By
Knowledge Coop
•
If you’re a mortgage loan officer (MLO) using AI, this shift affects you.
New guidance from Fannie Mae and Freddie Mac (effective in August, 120 days after the letter’s publication on April 8, 2026) is changing how AI is treated across the industry. What was a simple productivity tool is now something lenders are expected to actively monitor, document, and explain. And while that may sound like a compliance issue, it reaches directly into the daily work of loan officers.
AI is no longer just a tool, it’s part of the loan process.
That includes anything from CRM automations to marketing tools to AI-assisted emails. Lenders now need to track how these tools are used, ensure they don’t introduce bias or errors, and be able to justify their use at any time.
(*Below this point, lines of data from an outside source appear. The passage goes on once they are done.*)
/-- The last rows of an accumulator, and one beyond. -/
theorem wit_AccumulatorOperationsExecute :
    (∀ m ∈ [MOp.aread 0 127 0 0 0 5 3, .astore 0 0 tile0 64 64, .azero 3 16 112], ∀ row ∈ [0, 1],
      (asked (tiled.modCore 0 (fun c => { c with mq := [{ entry0 m with row := row }] })) [0]).mhead 0 = some { entry0 m with row := row }) ∧
    (112 : Nat) + 16 ≤ 128 ∧ (127 : Nat) < 128 ∧ (255 : Nat) < 256 ∧ (3 : Nat) = 3 ∧ (112 : Nat) ≤ 127 ∧ (127 : Nat) < 112 + 16 ∧
    ¬((112 : Nat) ≤ 111) := by decide +kernel

/-- Core 0's group of cohort 0 stands at the header of a clause of two, whose first word is i. -/
def gated (i : Instr) : State :=
  asked ((tiled.modMe (fun c => { c with pc := [], words := [(0, 0xA10800A2), (4, BitVec.ofNat 32 (encode i))] })).modCore 0 (fun c =>
    { c with stage := [(0, 1, 0, BitVec.allOnes 32)] })) [1, 0, 0]

/-- The state in which an issue runs, and the state after a fetch. -/
def issueState (o : Issue) : State :=
  match o with
  | .run _ t => t
  | .done t => t
def issueInstr (o : Issue) : Option Instr :=
  match o with
  | .run i _ => some i
  | .done _ => none

theorem test_run_of (o : Issue) (i : Instr) (h : issueInstr o = some i) : o = .run i (issueState o) := by
  cases o with
  | run j t => cases h; rfl
  | done t => cases h

def fetchState (o : Fetched) : State :=
  match o with
  | .word _ t => t
  | .none t => t
def fetchWord (o : Fetched) : Option Nat :=
  match o with
  | .word w _ => some w
  | .none _ => none

theorem test_word_of (o : Fetched) (w : Nat) (h : fetchWord o = some w) : o = .word w (fetchState o) := by
  cases o with
  | word x t => cases h; rfl
  | none t => cases h

/-- What `GatedStreamsAreAccepted` asks of the group. -/
structure Gates (s : State) (i : Instr) (f : MOp) (n : Nat) : Prop where
  port : tget 0 (s.core (s.team 1).core).ports (s.coh 1 0).quad = 0
  header : s.issue 0 1 0 0 = .run (.clauseHeader 0 2 1 1 2 2) (issueState (s.issue 0 1 0 0))
  may : (issueState (s.issue 0 1 0 0)).myTeam.launch.mayRun (issueState (s.issue 0 1 0 0)).cur.coh 2 = true
  clear : (issueState (s.issue 0 1 0 0)).me.flagsClear 1 = true ∧ (issueState (s.issue 0 1 0 0)).me.tiles = []
  word : let t := issueState (s.issue 0 1 0 0)
    t.fetch ((t.cur.addr + 4) % 2 ^ 52) = .word (encode i) (fetchState (t.fetch ((t.cur.addr + 4) % 2 ^ 52)))
  decodes : decode 2 (encode i) = .ok i
  takes : let t := issueState (s.issue 0 1 0 0)
    let u := fetchState (t.fetch ((t.cur.addr + 4) % 2 ^ 52))
    let z : State := { u.passHeader with cur := { u.passHeader.cur with addr := (t.cur.addr + 4) % 2 ^ 52, idx := 1, word := encode i } }
    let x := z.myTeam.tile 0
    gateOpen (u.myTeam.kreg 1) = true ∧ z.myTeam.launch.acc = true ∧ x.valid = true ∧ n ≤ x.rows ∧
    QueueTakes z z.cur.setb (z.tileLocks x 0 0).length [0] ∧
    ((((accepted z z.cur.setb .none f (z.tileLocks x 0) [0]).modK 1 passGate).done).coh 1 0).stands (u.passHeader.coh 1 0) = false

theorem wit_GatedStreamsAreAccepted_mstream :
    Gates (gated (.mstream 0 0 1 0 1 4 64)) (.mstream 0 0 1 0 1 4 64) (.mstream 0 0 tile0 64 64 false) 64 ∧ 16 * 4 + rowsOf 64 ≤ 128 := by
  refine ⟨⟨?_, test_run_of _ _ ?_, ?_, ?_, test_word_of _ _ ?_,
    by rfl, ⟨?_, ?_, ?_, ?_, ?_, ?_⟩⟩,
    ?_⟩
  all_goals first | decide +kernel | (constructor <;> decide +kernel)

theorem wit_GatedStreamsAreAccepted_mbatch :
    Gates (gated (.mbatch 0 1 1 1 64)) (.mbatch 0 1 1 1 64) (.mbatch 0 tile0 64 true) 64 := by
  refine ⟨?_, test_run_of _ _ ?_, ?_, ?_, test_word_of _ _ ?_,
    by rfl, ⟨?_, ?_, ?_, ?_, ?_, ?_⟩⟩
  all_goals first | decide +kernel | (constructor <;> decide +kernel)

/-- Cohort 0 gives two granules to cohort 4. -/
def donating : State :=
  let s := withMe (fun c => { c with waiting := 1, hw := [(0, { kind := 3, lanes := 1, imm := 2 * 32 + 4 })] })
  asked (s.modCoh 1 4 (fun c => { c with waiting := 1, hw := [(0, { kind := 4, lanes := 1, imm := 2 * 32 + 0 })] })) [1, 0, 4]

theorem wit_CohortWaitsEnd :
    (let s := donating
     let hd : HwRec := { kind := 3, lanes := 1, imm := 2 * 32 + 4 }
     let he : HwRec := { kind := 4, lanes := 1, imm := 2 * 32 + 0 }
     (s.team 1).place = .resident ∧ (s.coh 1 0).part = some hd ∧ (s.coh 1 4).part = some he ∧ paired 0 4 hd he = true ∧
     he.imm / 32 = hd.imm / 32 ∧ s.regBusy 1 0 (8 * ((s.coh 1 0).valloc - 2)) (8 * (s.coh 1 0).valloc) = false ∧
     hd.imm / 32 ≤ (s.coh 1 0).valloc ∧ (0 : Nat) ≠ 4) ∧
    (let h : HwRec := { kind := 1, lanes := 1, remain := 1, ps := 2 }
     let s := asked (withMe (fun c => { c with waiting := 1, hw := [(3, h)] })) [1, 0, 3]
     ((s.settle 1).coh 1 0).hw.find? (fun e => e.1 = 3) = some (3, h)) ∧
    (let h : HwRec := { kind := 1, lanes := 1, ma := 5, remain := 1, ps := 2 }
     let s := asked (withMe (fun c => { c with waiting := 1, hw := [(3, h)] })) [1, 0, 3]
     ((s.settle 1).coh 1 0).hw.find? (fun e => e.1 = 3) = none) ∧
    (let bar : Barrier := { isOpen := true, mreg := 0, bounded := true, remain := 1 }
     let s := asked (world.modTeam 1 (fun t => { t with bar := bar })) [1]
     ((s.settle 1).team 1).bar = bar) ∧
    (let s := asked (world.modTeam 1 (fun t => { t with bar := { isOpen := true, mreg := 5, bounded := true, remain := 1 } })) [1]
     ((s.settle 1).team 1).bar.isOpen = false) ∧
    (let s := asked (withMe (fun c => { c with retired := true, returned := [0] })) [1, 0, 7]
     (s.coh 1 0).retired = true ∧ 7 < (s.coh 1 0).valloc ∧ 7 ∉ (s.coh 1 0).returned ∧
     s.regBusy 1 0 (8 * 7) (8 * 7 + 8) = false) := by decide +kernel

theorem wit_HangsAndTilesAreReported :
    (let s := asked (withMe (fun c => { c with hangcnt := 1048576 })) [1, 0, 2]
     (s.team 1).place = .resident ∧ (s.coh 1 0).hangrep = false ∧ 2 ^ fld (s.coh 1 0).hangctl 0 6 ≤ (s.coh 1 0).hangcnt.toNat) ∧
    (let s := asked (withMe (fun c => { c with tiles := [(5, 1)] })) [1, 0, 2]
     (s.coh 1 0).tiles = (5, 1) :: [] ∧ (s.coh 1 0).runnable.getLsbD 2 = true ∧ fld (tget 0 (s.coh 1 0).pc 2) 60 4 = 0) := by
  decide +kernel

/-- Team 1 with every thread at a header, asked to stop in an earlier clock, with a save pool or without. -/
def asking (pool : Bool) (f : Team → Team) : State :=
  asked { world.modTeam 1 (fun t => f { t with asks := [.host 3 false], cohs := t.cohs.map (fun e => (e.1, { e.2 with pc := [] })) }) with
    clk := 9
    fns := if pool then [(0, { savebase := 0x100000, savecnt := 2, savesz := 1024 })] else [] } [1]

/-- A recursion engine of it waits for lanes' routines: it owes its control block a write, or has made it. -/
def unfolding (due : Nat) (t : Team) : Team :=
  { t with cohs := t.cohs.map (fun e => (e.1, if e.1 = 0 then { e.2 with waiting := 3, unf := some { unf0 3 3 with due := due } } else e.2)) }

theorem wit_TeamsStopAndSave :
    (∀ pool ∈ [true, false], ∀ due ∈ [0, 1],
      let q := (asking pool (unfolding due)).closeTeam 1
      let t := q.team 1
      t.place = .resident ∧ t.terminated = false ∧ t.asks ≠ [] ∧ t.askClk < q.clk ∧ t.standing = true ∧
      (∀ e ∈ t.unfs, q.ended e.2.ops = true) ∧ t.unfs.map (fun e => e.2.due) = [due] ∧
      q.freeArea t.vf t.areaLen = if pool then some 0x100000 else none) ∧
    (∀ k ∈ List.range 12,
      let s := asking true (fun t => { t with place := .stopped, area := some 0x100000, saved := k })
      let u := s.stopCopies 1
      (s.team 1).place = .stopped ∧ (u.team 1).area = some 0x100000 ∧ (u.team 1).place = .stopped ∧ (u.team 1).terminated = false ∧
      u.maySave 1 (u.team 1).saved = true ∧ (u.team 1).saved = k) := by decide +kernel

/-- Team 1 saved in the area 0x4000, which holds header h; a copy and a boarding request were kept with it. -/
def savedTeam (h : Nat) : State :=
  withLine (asked (world.modTeam 1 (fun t => { t with launch := { launch0 with nvec := 1, opbuf := 4096, acc := false }, place := .saved,
                                                      area := some 0x4000, due := true, resumes := [5],
                                                      boards := [{ key := 5, sched := 1 }], copies := [{ op := 3, tid := 1, len := 16 }] })) [1])
    0x4000 [h]

/-- What `TeamsRestoreAndRelease` asks of a restore. -/
def mayRestore (h : Nat) : Bool :=
  let s := savedTeam h
  let t := s.team 1
  let r := s.fetchBytes t.vf 0x4000 8
  t.area == some 0x4000 && t.place == .saved && t.due && !t.terminated && !(s.areaLost t 0x4000) && ofLeBytes r.2 == h &&
    (((r.1.core t.core).rearm 1 t.boards).bind (Core.retake t.copies)).isSome

theorem wit_TeamsRestoreAndRelease_restore : [1 + 2 ^ 23, 1, 2 + 2 ^ 23].all mayRestore = true := by decide +kernel

/-- Of the three headers, the first alone is valid and DONE. -/
theorem test_headers : [1 + 2 ^ 23, 1, 2 + 2 ^ 23].map (fun h => decide (h % 65536 = 1 ∧ h / 2 ^ 23 % 2 = 1)) = [true, false, false] := by
  decide +kernel

theorem wit_TeamsRestoreAndRelease :
    (asked (world.modTeam 1 (fun t => { t with terminated := true, asks := [.host 3 false] })) [1]).mayRelease 1 = true ∧
    (∀ dirty ∈ [true, false],
      let s := asked ((world.modTeam 1 (fun t => { t with cohs := (List.range 7).map (fun i => (i, { coh0 with retired := true })) })).modCore 0
        (fun c => { c with l1 := [(0x200000, { dirty := dirty, priv := true, owner := 32 + 6 })] })) [1]
      s.mayRelease 1 = true ∧ (s.team 1).place ≠ .saved ∧
      ((∃ i ∈ List.range (s.team 1).launch.n, s.dirtyPriv 1 i ≠ []) ↔ dirty = true)) := by
  decide +kernel

/-- A ready node 0 of graph 3, whose launch has been read; core 0 is empty. -/
def ready0 (started : Bool) : State :=
  asked { world with
    teams := []
    graphs := [(3, { n := 1, nodes := [(0, { lrec := some launch0, total := 1, started := started })] })]
    pool := [{ graph := 3, node := 0, prio := 0, age := 0, skip := 63 }] } [0]

theorem wit_DispatchDecides :
    ∀ started ∈ [true, false],
      let s := ready0 started
      let x := s.node 3 0
      s.order = [{ graph := 3, node := 0, prio := 0, age := 0, skip := 63 }] ∧ (∀ e ∈ s.pool, e.skip < 64) ∧ tsome s.reserves = [] ∧
      tsome s.pumpRes = [] ∧ x.pump = false ∧ s.waitingTeams 3 0 = [] ∧ s.allPlaced 3 0 = false ∧ x.lrec = some launch0 ∧
      x.started = started ∧ s.conflicts 3 0 = false ∧
      (s.placeNew 3 0 launch0 (s.openCores x.polder 0)).any (fun t =>
        (t.afterPlace 3 0).pool.all (fun e => e.skip < 64) && (tsome (t.afterPlace 3 0).reserves).isEmpty) = true := by decide +kernel

/-- The queue of function fn has one slot, of the words w; more host memory at 0x200000. -/
def commanding (fn : Nat) (w : List Nat) (more : List Byte := []) (f : State → State := id) : State :=
  let bytes (l : List Nat) : List Byte := (l.map (fun x => bytesOf 8 (BitVec.ofNat 64 x))).flatten
  asked (f { world with
    nvf := 2
    fns := [(fn, { cqbase := 0x100000, cqlgd := 4, cqtail := 1 })]
    hostMem := memWrite [] 0x100000 (bytes w) ++
      (more.zipIdx.map (fun e => (0x200000 + e.2, e.1))).filter (fun e => e.2 != 0) }) [fn]

/-- What `Taken` asks, of the command in the slot. -/
def takes (s : State) (fn kind : Nat) : Bool :=
  decide (s.mstate = 2 ∧ s.nextFn = some fn ∧ (s.slotCmd fn).kind = kind) && s.cmds.isEmpty && !(s.badSlot (s.slotCmd fn))

theorem test_taken_of (s : State) (fn kind : Nat) (h : takes s fn kind = true) : Taken s fn kind (s.slotCmd fn) := by
  simp only [takes, Bool.and_eq_true, decide_eq_true_eq, List.isEmpty_iff, Bool.not_eq_true'] at h
  obtain ⟨⟨⟨h1, h2, h3⟩, h4⟩, h5⟩ := h
  exact ⟨h1, h2, rfl, h3, by simp [h4], h5⟩

/-- The first argument that a slot gives, and the state after it has been taken. -/
def arg0 (s : State) (fn i : Nat) : BitVec 64 := (s.slotCmd fn).arg i
def after0 (s : State) (fn : Nat) : State := taken s fn (s.slotCmd fn)

/-- SUBMIT-GRAPH of two nodes at 0x20000 that memory holds as zeros, a bad one; RESUME; PREEMPTs of team 1, resident or saved and held, and of
none. -/
theorem wit_GraphAndTeamCommands :
    (let s := commanding 0 [1, 0x20000, 2]
     takes s 0 4 = true ∧ (arg0 s 0 0).toNat % 128 = 0 ∧ (arg0 s 0 0).toNat < 2 ^ 52 ∧ fld (arg0 s 0 1) 17 47 = 0 ∧
     1 ≤ fld (arg0 s 0 1) 0 17 ∧ fld (arg0 s 0 1) 0 17 ≤ 65536 ∧
     (State.readNodes (s.slotCmd 0).tvf 0x20000 2 2 (after0 s 0) (some [])).2.isSome = true) ∧
    (let s := commanding 1 [1, 0x20001, 2]
     takes s 1 4 = true ∧ (arg0 s 1 0).toNat % 128 ≠ 0) ∧
    (takes (commanding 0 [2, 65535]) 0 8 = true ∧ fld (arg0 (commanding 0 [2, 65535]) 0 0) 16 48 = 0 ∧
     takes (commanding 0 [2, 65536]) 0 8 = true ∧ fld (arg0 (commanding 0 [2, 65536]) 0 0) 16 48 ≠ 0) ∧
    (∀ op ∈ [0, 1],
      let on (s : State) := (after0 s 0).named (s.slotCmd 0) (fun t => t.place = .resident || t.place = .stopped)
      let s := commanding 0 [3, 0, op * 2 ^ 32]
      let t := commanding 0 [3, 0, 5 + op * 2 ^ 32]
      let u := commanding 0 [3, 0, 2 ^ 34 + op * 2 ^ 32]
      takes s 0 (12 + op) = true ∧ fld (arg0 s 0 1) 34 30 = 0 ∧ on s = some (1, team0) ∧
      takes t 0 (12 + op) = true ∧ fld (arg0 t 0 1) 34 30 = 0 ∧ on t = none ∧ takes u 0 (12 + op) = true ∧ fld (arg0 u 0 1) 34 30 ≠ 0) ∧
    (let held (t : Team) : Team := { t with place := .saved, held := true }
     let on (s : State) := (after0 s 0).named (s.slotCmd 0) (fun t => t.place = .saved && t.held)
     let s := commanding 0 [3, 0, 2 * 2 ^ 32] [] (fun s => s.modTeam 1 held)
     let t := commanding 0 [3, 0, 2 * 2 ^ 32]
     takes s 0 14 = true ∧ on s = some (1, held team0) ∧ takes t 0 14 = true ∧ on t = none) := by
  decide +kernel

/-- A polder's image (x0 and x1), and two tables of its routers, all of code k. -/
def polderBytes (x : Nat) (k : Nat) : List Byte :=
  bytesOf 8 (BitVec.ofNat 64 x) ++ bytesOf 8 (BitVec.ofNat 64 (2 ^ 33)) ++ List.replicate 16 0 ++
    List.replicate 256 (BitVec.ofNat 8 (k * 17))

/-- What `TableCommands` asks of a POLDER-SET SUB 0: the image keeps its reserved bits, the target is busy, the entry is valid, is bad, and
its routes are bad. -/
def entryFacts (s : State) : List Bool :=
  let u := after0 s 0
  let i := fld (arg0 s 0 0) 0 4
  let a := (arg0 s 0 1).toNat
  let p := polderOfImage (u.hostWords a 4)
  let images (k : Nat) : BitVec 1024 := lineOf (u.hostBytes (a + 32 + 128 * k) 128)
  let sites := p.1.sites
  let tables := (List.range sites.length).foldl (fun t k => tset none t (sites.getD k 0) (some (images k))) []
  [takes s 0 16 && fld (arg0 s 0 0) 6 58 = 0, p.2, u.busyPolder i, p.1.valid, u.badPolder i p.1, badRoutes sites tables]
For loan officers, this adds a new layer of responsibility. AI can still help you move faster, but you’re accountable for what it produces. An AI-written email or message still needs to meet the same compliance and accuracy standards as if you wrote it yourself.
It also means being more intentional about the tools you use. Relying on unapproved AI tools, even for simple tasks, can create risk. As companies build internal oversight, you’ll likely be expected to understand and disclose what tools are part of your workflow.
While that may sound restrictive, it creates a clear opportunity. Most loan officers will either avoid AI out of caution or use it without fully understanding the risks. The ones who learn how to use it properly, within compliant, approved frameworks, will have a clear advantage.
Fannie Mae’s new AI guidelines make one thing clear: servicing teams must move from informal AI use to structured, accountable, and consciously monitored operations. Those who act now will not only reduce risk but position themselves to use AI more confidently and competitively.